As all CPAMS providing (N = 164) and non-providing pharmacies were invited to participate, a sample size calculation was not undertaken. CPAMS non-providers were identified through the Healthpoint website (https://www.healthpoint.co.nz/pharmacy/), which has a complete list of pharmacies in NZ. The list of providers was obtained from the Central TAS Website (TAS is an organisation that provides management services to a number of health sector organisations in NZ) [20]. An email with the link to the survey and a participant information sheet was sent to pharmacies who consented to participate. A follow-up reminder email was sent out to all participants two weeks after the initial email to increase response rate. To avoid redundancy, only one person from each participating pharmacy asked to complete the survey.

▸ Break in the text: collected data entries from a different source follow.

-- ==== Sys2Proof/Machine/Views.lean ====
section
/-!
DEFINITION. Sys2Proof/Machine/Views.lean: what a read of a register returns (03 R76, R77): the fields of the register tables that
show the state of a subsystem. A read changes nothing (R77), so no command stands for it.
-/

namespace Sys2Proof.Machine

/-- Assemble a register from fields: least significant bit, width, value. -/
def packFields (fs : List (Nat × Nat × Nat)) : Nat := sumN (fs.map (fun f => f.2.2 % 2 ^ f.2.1 * 2 ^ f.1))

/-- Bytes in MiB; what a part of a MiB counts is not stated (log entry 12). -/
def mib (bytes : Nat) : Nat := quot bytes (2 ^ 20)

/-- A mask of the numbers below `n` that satisfy a condition. -/
def maskIf (n : Nat) (p : Nat → Bool) : Nat := maskOf n ((List.range n).filter p)

/-- A value that the spec leaves open (log entry 22). -/
def openView (kind : Nat) (ns : List Nat) : Nat := ofLe (exactly 4 (Config.layout kind 0 ns))

/-- `GLB`, `HST`, `DBG` (R45, R84, R499, R501). -/
def viewGlb (d : Dev) (off : Nat) : Option Nat :=
  let cap := some (capRead d off)
  if off = Rg.GLB_STAT then some (packFields [(0, 4, d.sys.stage), (4, 1, b2n d.sys.stageCmd.isSome), (5, 1, b2n d.sys.fwStaged.isSome),
    (6, 1, b2n d.sys.debugExposed), (8, 8, d.sys.failReason), (16, 8, arraysEnabled d),
    (24, 8, (d.mem.nearUp &&& ~~~d.mem.nearRetired).toNat)])
  else if off = Rg.GLB_UID then some d.sys.uid
  else if off = Rg.GLB_CFG_IGN ∨ off = Rg.GLB_POST_OVR ∨ off = Rg.GLB_GUARD_FAIL ∨ off = Rg.GLB_ACCESS_INV then cap
  else if off = Rg.GLB_LOAD_STAT then some (packFields [(0, 1, b2n d.sys.load.isSome), (8, 8, d.sys.loadResult)])
  else if off = Rg.GLB_UNIT_STAT then some (packFields [(0, 16, unitsInReset d), (16, 16, d.sys.drainFailed.toNat)])
  else if off = Rg.GLB_FW_VER then some (packFields [(0, 32, d.sys.fwRunning), (32, 32, match d.sys.fwStaged with | some v => v.1 | none => 0)])
  else if off = Rg.HST_STAT then some (packFields [(0, 8, d.hst.moduleUp.toNat), (8, 2, maskIf 2 (linkUp d)), (10, 1, b2n d.hst.ideActive),
    (11, 2, tdispNum d.hst.tdisp), (16, 8, d.hst.moduleRetired.toNat)])
  else if off = Rg.DBG_STAT then some (packFields [(0, 1, b2n d.sys.obsLive), (1, 1, b2n d.sys.alert)])
  else if off = Rg.DBG_OBS_EN_A then some (b2n d.sys.obsLive)
  else if off = Rg.DBG_TEMP then some (packFields [(0, 8, d.sys.hottest), (8, 8, d.sys.sensor), (16, 8, d.sys.peak)])
  else none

SPSS v25.0 (SPSS, Inc., Chicago, IL, USA) was used for data analysis. Descriptive statistics used to summarise the data. In both CPAMS provider and non-provider surveys, the Likert items were grouped into main categories based on the research team consensus, and composite mean scores were created for each category. As the sample size was small, factor analysis could not be applied for Likert items grouping. Overall, items assessing CPAMS providers and non-providers’ attitudes were grouped into three and four categories, respectively. Cronbach’s alpha test was used to assess the internal consistency of the individual variables used to form each composite score, and composite scores that displayed an alpha ≥ 0.7 were considered to have adequate internal consistency. The Shapiro–Wilk test was used to assess whether each mean composite score was normally distributed. The independent sample t-test and Mann Whitney U-test were used to assess statistically significant differences between groups for mean composite scores, as appropriate. Two-sided p value < 0.05 was considered significant.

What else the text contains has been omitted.